- [Task directions] Find the line with "else if s.mode.mode". Repeat it and each line after it, exactly, down to the end of the records below.

- [Supplied records]
-- ==== Sys2Proof/Machine/Twin.lean ====
section
/-! DEFINITION. Twin messages (R69, R70, R356). -/
namespace Sys2Proof.Machine
open Sys2Proof

/-- The group that leads to the twin, where the device has one (R346, R80). -/
def State.twinGroup (s : State) : Option Nat :=
  if s.getF F.MD_BOOTCFG_TWIN_ROLE = 0 then none else some (s.getF F.BN_CFG_TWIN_PORT)

/-- TWIN_SEND (R356): the updates mirrored since the last message, also when there are none. -/
def twinSend (g : Group) (s : State) : State :=
  if s.mode.twinDriven && s.twinGroup == some g.val && s.groupUp g then
    ({ s with bench := { s.bench with twin := [] } } : State).sendOn g ((s.expected g).getD 0) 0 false 0 (.twin s.bench.twin)
  else s

/-- TWIN_SEND (R356). -/
def execTwinSend (group : Group) (s : State) : Result := .next (twinSend group s)

/-- A mirrored write goes into the twin's queue where it has room. -/
def State.twinWrite (s : State) (q : Nat) (ws : List Word) : State :=
  if s.qUsable q && decide (ws.length ≤ s.qRoom q) then (s.qPut q (s.qW q) ws).qAdvanceW q ws.length none else s

/-- A mirrored release: R, M and REL of the twin's queue advance together. -/
def State.twinRelease (s : State) (q n : Nat) : State :=
  let r := (s.qRel q + n) % s.qMod q
  if s.qUsable q && decide (n ≤ s.qDiff q (s.qW q) (s.qRel q)) then
    ((s.qRead q r).setF (F.QM_QREL_PTR q) r).setF (F.QM_QMP_PTR q) r
  else s

/-- One record of a TWIN message (R356). -/
def State.twinRecord (s : State) (r : TwinRecord) : State :=
  match r with
  | .queueWrite q ws => s.twinWrite q ws
  | .queueRelease q n => s.twinRelease q n
  | .launchInsert e g w =>
    let l : LaunchState := { s.launch with mirrored := (s.launch.mirrored.filter (·.1 != e.val)) ++ [(e.val, g, w)] }
    { s with launch := { l with pool := { l.pool with gens := aset l.pool.gens e g } } }
  | .launchRemoval e => { s with launch := { s.launch with mirrored := s.launch.mirrored.filter (·.1 != e.val) } }
  | .beacon p b n => s.setF (F.PL_BSN_BSN p b.num) n.toNat
  | .eventCounter e tx rx => (s.setWord (F.EP3 e) tx).setWord (F.EP4 e) rx
  | .duty n k t v =>
    let l := aget [] s.radio.duty (8 * n.val + k.val)
    ({ s with radio := { s.radio with duty := aset s.radio.duty (8 * n.val + k.val) (aset l t v) } } : State).showUsed n k

/-- Twin cells that claim the active role reach a device in RUN (R69): both report TWIN_CONFLICT, and the one with the larger
member number releases the line and enters SHADOW. -/
def State.twinConflict (s : State) (other : Nat) : State :=
  let s1 := ({ s with service := { s.service with conflictTime := s.ns } } : State).notice ncTWIN_CONFLICT 0 []
  let s2 := s1.twinLedger
  if other < s2.memberNo then s2.enterShadow 0x09 else s2

/-- TWIN_MESSAGE (R69, R356). A shadow that receives its active twin's cells has that twin's TWIN_ACTIVE_N low (R80). -/
def twinMessage (g : Group) (l : List TwinRecord) (s : State) : State :=
  if s.twinGroup ≠ some g.val ∨ !s.groupUp g then s
  else if s.mode.mode = .RUN then s.twinConflict ((s.expected g).getD 0)
  else
    let shadow := s.mode.mode == .SHADOW
    let s1 := { s with mode := { s.mode with lastTwin := s.ns, twinLost := false,
                                             twinOther := s.mode.twinOther || shadow && s.mode.twinRecheck.isNone } }
    if shadow then l.foldl (fun a r => a.twinRecord r) s1 else s1

/-- TWIN_MESSAGE (R356). -/
def execTwinMessage (group : Group) (records : List TwinRecord) (s : State) : Result := .next (twinMessage group records s)

end Sys2Proof.Machine
end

- [Your response]
  else if s.mode.mode = .RUN then s.twinConflict ((s.expected g).getD 0)
  else
    let shadow := s.mode.mode == .SHADOW
    let s1 := { s with mode := { s.mode with lastTwin := s.ns, twinLost := false,
                                             twinOther := s.mode.twinOther || shadow && s.mode.twinRecheck.isNone } }
    if shadow then l.foldl (fun a r => a.twinRecord r) s1 else s1

/-- TWIN_MESSAGE (R356). -/
def execTwinMessage (group : Group) (records : List TwinRecord) (s : State) : Result := .next (twinMessage group records s)

end Sys2Proof.Machine
end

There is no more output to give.